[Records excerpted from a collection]
-------
@[simp] theorem State.modCore_pending (c : CoreId) (g : Core → Core) : (s.modCore c g).pending = s.pending := rfl
@[simp] theorem State.modCore_glb (c : CoreId) (g : Core → Core) : (s.modCore c g).glb = s.glb := rfl
@[simp] theorem State.modCore_boot (c : CoreId) (g : Core → Core) : (s.modCore c g).boot = s.boot := rfl
@[simp] theorem State.modCore_cds (c : CoreId) (g : Core → Core) : (s.modCore c g).cds = s.cds := rfl
@[simp] theorem State.modCore_reels (c : CoreId) (g : Core → Core) : (s.modCore c g).reels = s.reels := rfl
@[simp] theorem State.modCore_lastServed (c : CoreId) (g : Core → Core) : (s.modCore c g).lastServed = s.lastServed := rfl
@[simp] theorem State.modCore_tracked (c : CoreId) (g : Core → Core) : (s.modCore c g).tracked = s.tracked := rfl
@[simp] theorem State.modCore_journal (c : CoreId) (g : Core → Core) : (s.modCore c g).journal = s.journal := rfl
@[simp] theorem State.modCore_jobs (c : CoreId) (g : Core → Core) : (s.modCore c g).jobs = s.jobs := rfl
@[simp] theorem State.modCore_ckpt (c : CoreId) (g : Core → Core) : (s.modCore c g).ckpt = s.ckpt := rfl
@[simp] theorem State.modCore_restore (c : CoreId) (g : Core → Core) : (s.modCore c g).restore = s.restore := rfl
@[simp] theorem State.modCore_mbox (c : CoreId) (g : Core → Core) : (s.modCore c g).mbox = s.mbox := rfl
@[simp] theorem State.modCore_pcie (c : CoreId) (g : Core → Core) : (s.modCore c g).pcie = s.pcie := rfl
@[simp] theorem State.modCore_hbm (c : CoreId) (g : Core → Core) : (s.modCore c g).hbm = s.hbm := rfl
@[simp] theorem State.modCore_hubs (c : CoreId) (g : Core → Core) : (s.modCore c g).hubs = s.hubs := rfl
@[simp] theorem State.modCore_host (c : CoreId) (g : Core → Core) : (s.modCore c g).host = s.host := rfl
@[simp] theorem State.modCore_cores (c : CoreId) (g : Core → Core) : (s.modCore c g).cores = tset s.cores c.key (g (s.core c)) := rfl
@[simp] theorem State.modCore_contexts (c : CoreId) (g : Core → Core) : (s.modCore c g).contexts = s.contexts := rfl
@[simp] theorem State.modCore_dies (c : CoreId) (g : Core → Core) : (s.modCore c g).dies = s.dies := rfl
@[simp] theorem State.modCore_links (c : CoreId) (g : Core → Core) : (s.modCore c g).links = s.links := rfl
@[simp] theorem State.modCore_clap (c : CoreId) (g : Core → Core) : (s.modCore c g).clap = s.clap := rfl
@[simp] theorem State.modCore_sec (c : CoreId) (g : Core → Core) : (s.modCore c g).sec = s.sec := rfl
@[simp] theorem State.modCore_pwr (c : CoreId) (g : Core → Core) : (s.modCore c g).pwr = s.pwr := rfl
@[simp] theorem State.modCore_jtag (c : CoreId) (g : Core → Core) : (s.modCore c g).jtag = s.jtag := rfl
@[simp] theorem State.modCore_fresh (c : CoreId) (g : Core → Core) : (s.modCore c g).fresh = s.fresh := rfl
@[simp] theorem State.modCore_out (c : CoreId) (g : Core → Core) : (s.modCore c g).out = s.out := rfl
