@[simp] theorem State.tick_get_reel (x : Nat) : (s.tick).reel x = s.reel x := rfl
@[simp] theorem State.tick_get_core (x : CoreId) : (s.tick).core x = s.core x := rfl
@[simp] theorem State.tick_get_coreK (x : Nat) : (s.tick).coreK x = s.coreK x := rfl
@[simp] theorem State.tick_get_die (x : Nat) : (s.tick).die x = s.die x := rfl
@[simp] theorem State.tick_get_hub (x : Nat) : (s.tick).hub x = s.hub x := rfl
@[simp] theorem State.tick_get_cd (x : Nat) : (s.tick).cd x = s.cd x := rfl
@[simp] theorem State.tick_get_mb (x : Nat) : (s.tick).mb x = s.mb x := rfl
@[simp] theorem State.tick_get_pf (x : Nat) : (s.tick).pf x = s.pf x := rfl
@[simp] theorem State.tick_get_port (x : Nat) : (s.tick).port x = s.port x := rfl
@[simp] theorem State.tick_get_route (x : Nat) : (s.tick).route x = s.route x := rfl
@[simp] theorem State.tick_get_eth (x : Nat) : (s.tick).eth x = s.eth x := rfl
@[simp] theorem State.tick_get_cast (x : Nat) : (s.tick).cast x = s.cast x := rfl
@[simp] theorem State.tick_get_job (x : Word) : (s.tick).job x = s.job x := rfl
@[simp] theorem State.tick_get_tenant (x : Nat) : (s.tick).tenant x = s.tenant x := rfl
@[simp] theorem State.tick_get_slate (x : Nat) : (s.tick).slate x = s.slate x := rfl
@[simp] theorem State.tick_get_block (x : Nat) : (s.tick).block x = s.block x := rfl
@[simp] theorem State.tick_get_region (x : Nat) : (s.tick).region x = s.region x := rfl
@[simp] theorem State.tick_get_ownerOf (x : Nat) : (s.tick).ownerOf x = s.ownerOf x := rfl
@[simp] theorem State.tick_get_wkey (x : Nat) : (s.tick).wkey x = s.wkey x := rfl
@[simp] theorem State.tick_get_ebtor : (s.tick).ebtor = s.ebtor := rfl
@[simp] theorem State.tick_get_clocks : (s.tick).clocks = s.clocks := rfl
@[simp] theorem State.tick_get_activeCd : (s.tick).activeCd = s.activeCd := rfl
@[simp] theorem State.tick_get_poisoned (x : Nat) : (s.tick).poisoned x = s.poisoned x := rfl
@[simp] theorem State.tick_get_unlisted (x : Nat) : (s.tick).unlisted x = s.unlisted x := rfl
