-- ==== Sys2Proof/Tests/Slice0.lean ====
section
/-!
SUPPORT. Tests and witnesses. Each `wit_` theorem shows concrete states and operands that meet the hypotheses of the statement it is named
after, clause by clause; each `test_` theorem holds one step against a worked example or a table of the spec.
-/
namespace Sys2Proof.Tests

-- one theorem at a time: waiting ones would each hold a thread
set_option Elab.async false

open Sys2Proof.Machine

/-! ## States -/

/-- A device that has booted: control die 0 is active, entropy READY, tenant 0 open. -/
def up : State :=
  { glb := { active := 1 }, boot := { done := true, stage := 0xFF }, sec := { tenants := [(0, { opened := true })] },
    cds := [(0, { ok := true, entState := 1, pool := 512 }), (1, { ok := true })] }

/-- A shot of reel 7 with SEQ 5. -/
def sh (op : BitVec 12) (body : List Byte) : Shot :=
  { opcode := op, version := 0, len16 := 1, flags := 0, seq := 5, sref := 0, pred := none, chk := none, body := body }
def tr (op : BitVec 12) (body : List Byte) : Tracked :=
  { reel := 7, shot := sh op body, mode := 0, tenant := 0, job := 0, eval := false }
def r75 : ShotRef := ⟨7, 5⟩
/-- That shot has been dispatched. -/
def run (op : BitVec 12) (body : List Byte) : State := { up with tracked := [tr op body] }
def waits (op : BitVec 12) (body : List Byte) : State := { up with tracked := [{ tr op body with phase := .waiting }] }

/-- Memory holds m, and the blocks of bs have slates of a kind over their data. -/
def holding (s : State) (m : Tab Byte) (kind : BitVec 4) (bs : List Nat) : State :=
  { s with hbm := { mem := m, slates := bs.map (fun b => (b, sealSlate { gen := 1, kind := kind } (tread m (b * 4096) 4096))) } }

theorem tget_map {α : Type} (f g : Nat → α) (b : Nat) : ∀ bs : List Nat, b ∈ bs → tget f (bs.map (fun i => (i, g i))) b = g b
  | i :: bs, h => by
    by_cases e : i = b
    · subst e; simp [tget]
    · have h' : b ∈ bs := by simpa [Ne.symm e] using h
      rw [← tget_map f g b bs h']
      simp [tget, e]

theorem holding_slate (s : State) (m : Tab Byte) (kind : BitVec 4) {b : Nat} {bs : List Nat} (hb : b ∈ bs) : (holding s m kind bs).slate b =
    sealSlate { gen := 1, kind := kind } ((holding s m kind bs).block b) := by
  delta State.block State.slate
  exact tget_map slate0 (fun i => sealSlate { gen := 1, kind := kind } (tread m (i * 4096) 4096)) b bs hb

theorem holding_ok (s : State) (m : Tab Byte) (kind : BitVec 4) {b : Nat} {bs : List Nat} (hb : b ∈ bs) :
    (holding s m kind bs).slateOk b ((holding s m kind bs).block b) = true := slateOk_of_seal (holding_slate s m kind hb)

theorem slateStatus_seal (sl : Slate) (d : List Byte) (ok : Bool) (acc : Accept) :
    slateStatus (sealSlate sl d) ok acc = slateStatus sl ok acc := rfl

/-- What such a read needs: a mapped, served, unpoisoned block of tenant 0, and a kind that it accepts. -/
def Readable (s : State) (kind : BitVec 4) (q : Req) (acc : Accept) (b : Nat) : Prop :=
  s.mapped (b * 4096) = true ∧ s.hubServes b = true ∧ s.region (b * 4096) = none ∧ s.poisoned b = false ∧ s.unlisted b = false ∧ q.tenant = 0 ∧
  slateStatus { gen := 1, kind := kind } true acc = none

/-- Such a block reads as the bytes it holds. -/
theorem holding_block (s : State) (m : Tab Byte) (kind : BitVec 4) {b : Nat} {bs : List Nat} (hb : b ∈ bs) (q : Req) (acc : Accept)
    (h : Readable s kind q acc b) : (holding s m kind bs).readBlock q acc b = .ok (tread m (b * 4096) 4096) := by
  obtain ⟨hm, hv, hr, hp, hu, hq, ha⟩ := h
  have hs : slateStatus ((holding s m kind bs).slate b) ((holding s m kind bs).slateOk b ((holding s m kind bs).block b)) acc = none := by
    rw [holding_ok _ _ _ hb, holding_slate _ _ _ hb, slateStatus_seal, ha]
  exact readBlock_ok (blk := b) (s := holding s m kind bs) hm hv hr hq hp hu hs

theorem holding_reads (s : State) (m : Tab Byte) (kind : BitVec 4) (b : Nat) {bs : List Nat} (hb : b ∈ bs) (q : Req) (acc : Accept)
    (off len : Nat) (hl : 0 < len) (hf : off + len ≤ 4096) (h : Readable s kind q acc b) :
    (holding s m kind bs).read q acc (b * 4096 + off) len = .ok (((tread m (b * 4096) 4096).drop off).take len) := by
  have hd : (b * 4096 + off) / 4096 = b := by omega
  have hk : (b * 4096 + off) % 4096 = off := by omega
  have h := holding_block s m kind hb q acc h
  rw [read_of_block hl (by omega) (by rw [hd]; exact h), hk]

/-- Block 0 holds zeros under a slate of a kind. -/
def withKind (s : State) (kind : BitVec 4) : State := holding s [] kind [0]

theorem withKind_ok (s : State) (kind : BitVec 4) : (withKind s kind).slateOk 0 ((withKind s kind).block 0) = true :=
  holding_ok s [] kind (by decide)

theorem withKind_reads (s : State) (kind : BitVec 4) (q : Req) (acc : Accept) (len : Nat) (hl : 0 < len) (hf : len ≤ 4096)
    (h : Readable s kind q acc 0) : ∃ b, (withKind s kind).read q acc 0 len = .ok b :=
  ⟨_, holding_reads s [] kind 0 (by decide) q acc 0 len hl (by omega) h⟩

/-! ## The machine -/

theorem wit_StepRunsFrontCommand : ({ up with pending := [.nop r75] } : State).pending = .nop r75 :: [] := rfl
theorem wit_EmptyQueueStepTicksClapper : up.pending = [] ∧ up.clap.slew = 0 := by decide
theorem wit_StoresKeepTheirCanonicalForm : ∃ s t : State, StoresCanonical s ∧ s.host ≠ [] ∧ step s = .next t :=
  ⟨{ host := [(3, 1)] }, _, ⟨.nil _, .nil _, by unfold TabWf; decide⟩, by decide, rfl⟩
theorem wit_AdminReelsStayFixed : ∃ s t : State, AdminFixed s ∧ step s = .next t := by
  refine ⟨{ reels := [(5, {})] }, _, ⟨by decide, by decide, ?_, ?_⟩, rfl⟩
  · intro n
    by_cases h : (5 == n) = true
    · have h5 := beq_iff_eq.1 h
      subst h5; decide
    · have h' : (5 == n) = false := by simpa using h
      simp only [State.reel, tget, List.find?_cons, h', List.find?_nil]
      unfold reel0; split
      · subst_vars; rfl
      · split
        · subst_vars; rfl
        · simp; omega
  · intro n hn
    have : n = 0 ∨ n = 1 := by omega
    rcases this with rfl | rfl <;> decide

/-! ## Reels and shots -/

/-- Reel 7 is enabled with TAIL 4 and HEAD 0 in epoch 2. -/
def ring : State := { up with reels := [(7, { en := true, epoch := 2, head := 0, tail := 4 })] }

/-- Accepted at both ends of the range: TAIL as it was, and HEAD plus the capacity of 1,024; one past it is not, nor one back. -/
theorem wit_DoorbellAcceptedOrCounted :
    let good := fun (v : Dword) => let r := ring.reel 7
      r.owner.toNat = 0 ∧ r.en = true ∧ v.toNat / 2 ^ 48 = 0 ∧ v.toNat / 2 ^ 32 % 2 ^ 16 = r.epoch.toNat ∧
      0 ≤ ((v.setWidth 32 : Word) - r.tail).toInt ∧ ((v.setWidth 32 : Word) - r.head).toNat ≤ 2 ^ (r.size.toNat + 10)
    0x7000 / 0x1000 < 1024 ∧ good 0x200000004 ∧ good 0x200000400 ∧ ¬ good 0x200000401 ∧ ¬ good 0x200000003 := by decide
/-- Reel 7 with two units published, in block 1, of which nothing or one shot of one unit has been written. -/
def published (lens : Tab Byte) : State := holding { up with reels := [(7, { en := true, base := 4096, tail := 2 })] } lens kRaw (if lens = [] then [] else [1])

theorem fails : (published []).readBlock { tenant := 0, use := .other, range := stRange } .any 1 = .error (.fail 0x0304 (1 * 4096)) :=
  readBlock_fail (by decide +kernel) (by decide +kernel) rfl rfl (by decide +kernel) (by decide +kernel)
    (by rw [show (published []).slate 1 = slate0 1 from rfl]; exact if_pos rfl)

theorem wit_FlushDiscardsWhatIsPublished :
    (State.reel { ring with reels := [] } 7).tail = (State.reel { ring with reels := [] } 7).head ∧ ((published []).reel 7).tail = 2 ∧
    (∃ e, (published []).readUnit 7 0 = .error e) ∧
    ∀ k < 2, ∃ h, (published [(4098, 1), (4114, 1)]).readUnit 7 k = .ok h ∧ leAt h 2 1 = 1 := by
  refine ⟨by decide, by decide, ⟨.fail 0x0304 (1 * 4096), ?_⟩, fun k hk => ?_⟩
  · have h : ∀ a : Nat, a / 4096 = 1 → (published []).read { tenant := 0, use := .other, range := stRange } .any a 16 = .error (.fail 0x0304 (1 * 4096)) :=
      fun a ha => read_of_fail (by decide) (by rw [ha]; exact fails)
    exact h _ rfl
  have h := fun off hf => holding_reads { up with reels := [(7, { en := true, base := 4096, tail := 2 })] } [(4098, 1), (4114, 1)] kRaw 1 (bs := [1])
    (by decide) { tenant := 0, use := .other, range := stRange } .any off 16 (by decide) hf (by unfold Readable; decide +kernel)
  match k with
  | 0 => exact ⟨_, h 0 (by decide), by decide +kernel⟩
  | 1 => exact ⟨_, h 16 (by decide), by decide +kernel⟩
theorem wit_ReleaseEndsTheHold : (ring.reel 7).held = false ∧
    (let s : State := { up with reels := [(7, { held := true, head := 4, tail := 4 })] }; (s.reel 7).held = true ∧ (s.reel 7).head = (s.reel 7).tail) := by
  decide
/-- A word that is bad for NOTIFY_MB 31, one that is good, on a reel with EN = 0 and one with EN = 1. -/
theorem wit_ReelConfigurationWrites : ((0x1F000000#32).extractLsb' 24 6).toNat < 32 ∧
    (let v : Word := 0x20000000
     ¬ ((v.extractLsb' 24 6).toNat < 32 ∨ 4 < (v.extractLsb' 12 3).toNat ∨ v.extractLsb' 9 2 = 3 ∨ 10 < (v.extractLsb' 0 4).toNat ∨
       (v.extractLsb' 9 2 = 2 ∧ (ring.reel 8).loc = true))) ∧ (ring.reel 8).en = false ∧ (ring.reel 8).head = (ring.reel 8).tail ∧
    (ring.reel 7).en = true := by decide

/-- Reel 7 has a NOP ready. -/
def oneReady : State := { up with reels := [(7, { en := true, prio := 3, ready := some (sh 0 []), tail := 1 })] }

theorem wit_DispatchTracksTheHeadShot : oneReady.dispatching = true ∧ oneReady.lookAll.pick = some 7 ∧
    (oneReady.lookAll.reel 7).ready = some (sh 0 []) ∧ (oneReady.lookAll.reel 7).span = 0 ∧ isCoreWork 0 = false ∧
    oneReady.lookAll.resolveShot (oneReady.lookAll.reel 7) (sh 0 []) = some (.ok []) := by
  refine ⟨by decide +kernel, by decide +kernel, by decide +kernel, by decide +kernel, by decide, ?_⟩
  rfl

theorem wit_CompletionEndsTracking : let x : Tracked := { tr 0 [] with phase := .landed, holdFor := some 0x0301 }
    ({ up with tracked := [x] } : State).trackedOf r75 = some x ∧ x.phase = .landed ∧ up.ebtor = true ∧ x.holdFor.isSome ∧
    x.recs = [] ∧ x.partFlag = false ∧ x.mute = false ∧ ({ x with mute := true } : Tracked).mute = true ∧ (tr 0 []).holdFor = none ∧
    (up.writeRecord 0 0 0 (zeros 48)).isSome = true ∧ (up.writeRecord 0 0 0x4000000000001000 (zeros 48)).isSome = true ∧
    (State.writeRecord { up with hubs := (List.range 8).map (fun h => (h, { inReset := true })) } 0 0 0x4000000000001000 (zeros 48)).isNone = true := by
  decide +kernel

theorem wit_NopEventAndStepEndShots : ShotRuns (run 0 []) r75 0 (tr 0 []) ∧ ShotRuns (run 0x303 []) r75 0x303 (tr 0x303 []) ∧
    (let x : Tracked := { tr 0x303 [] with mute := true }; ShotRuns { up with tracked := [x] } r75 0x303 x) ∧ (tr 0x303 []).mute = false ∧
    ShotRuns (run 0x300 []) r75 0x300 (tr 0x300 []) := by unfold ShotRuns; decide

theorem up_serves : up.mapped 0 = true ∧ up.hubServes 0 = true ∧ up.region 0 = none ∧ up.poisoned 0 = false := by decide +kernel

theorem wit_WaitFlagHoldsUntilItsConditionHolds : ShotRuns (withKind (run 0x301 []) 5) r75 0x301 (tr 0x301 []) ∧
    ShotWaits (withKind (waits 0x301 []) 5) r75 0x301 { tr 0x301 [] with phase := .waiting } ∧
    (∃ b, (withKind (run 0x301 []) 5).read (tr 0x301 []).req acceptRecord (predOf (tr 0x301 []).shot.body).1.flagAddr.toNat 8 = .ok b) ∧
    ∃ b, (withKind (waits 0x301 []) 5).read (tr 0x301 []).req acceptRecord (predOf (tr 0x301 []).shot.body).1.flagAddr.toNat 8 = .ok b := by
  refine ⟨by unfold ShotRuns; decide, by unfold ShotWaits; decide, ?_, ?_⟩ <;>
    exact withKind_reads _ 5 _ _ 8 (by decide) (by decide) (by unfold Readable; decide +kernel)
-------
Give back, word for word, only the lines above from the line holding "with EN = 1. -/" to the line holding "theorem wit_DispatchTracksTheHeadShot : oneReady.dispatching", both included.

» **Completed task**
/-- A word that is bad for NOTIFY_MB 31, one that is good, on a reel with EN = 0 and one with EN = 1. -/
theorem wit_ReelConfigurationWrites : ((0x1F000000#32).extractLsb' 24 6).toNat < 32 ∧
    (let v : Word := 0x20000000
     ¬ ((v.extractLsb' 24 6).toNat < 32 ∨ 4 < (v.extractLsb' 12 3).toNat ∨ v.extractLsb' 9 2 = 3 ∨ 10 < (v.extractLsb' 0 4).toNat ∨
       (v.extractLsb' 9 2 = 2 ∧ (ring.reel 8).loc = true))) ∧ (ring.reel 8).en = false ∧ (ring.reel 8).head = (ring.reel 8).tail ∧
    (ring.reel 7).en = true := by decide

/-- Reel 7 has a NOP ready. -/
def oneReady : State := { up with reels := [(7, { en := true, prio := 3, ready := some (sh 0 []), tail := 1 })] }

theorem wit_DispatchTracksTheHeadShot : oneReady.dispatching = true ∧ oneReady.lookAll.pick = some 7 ∧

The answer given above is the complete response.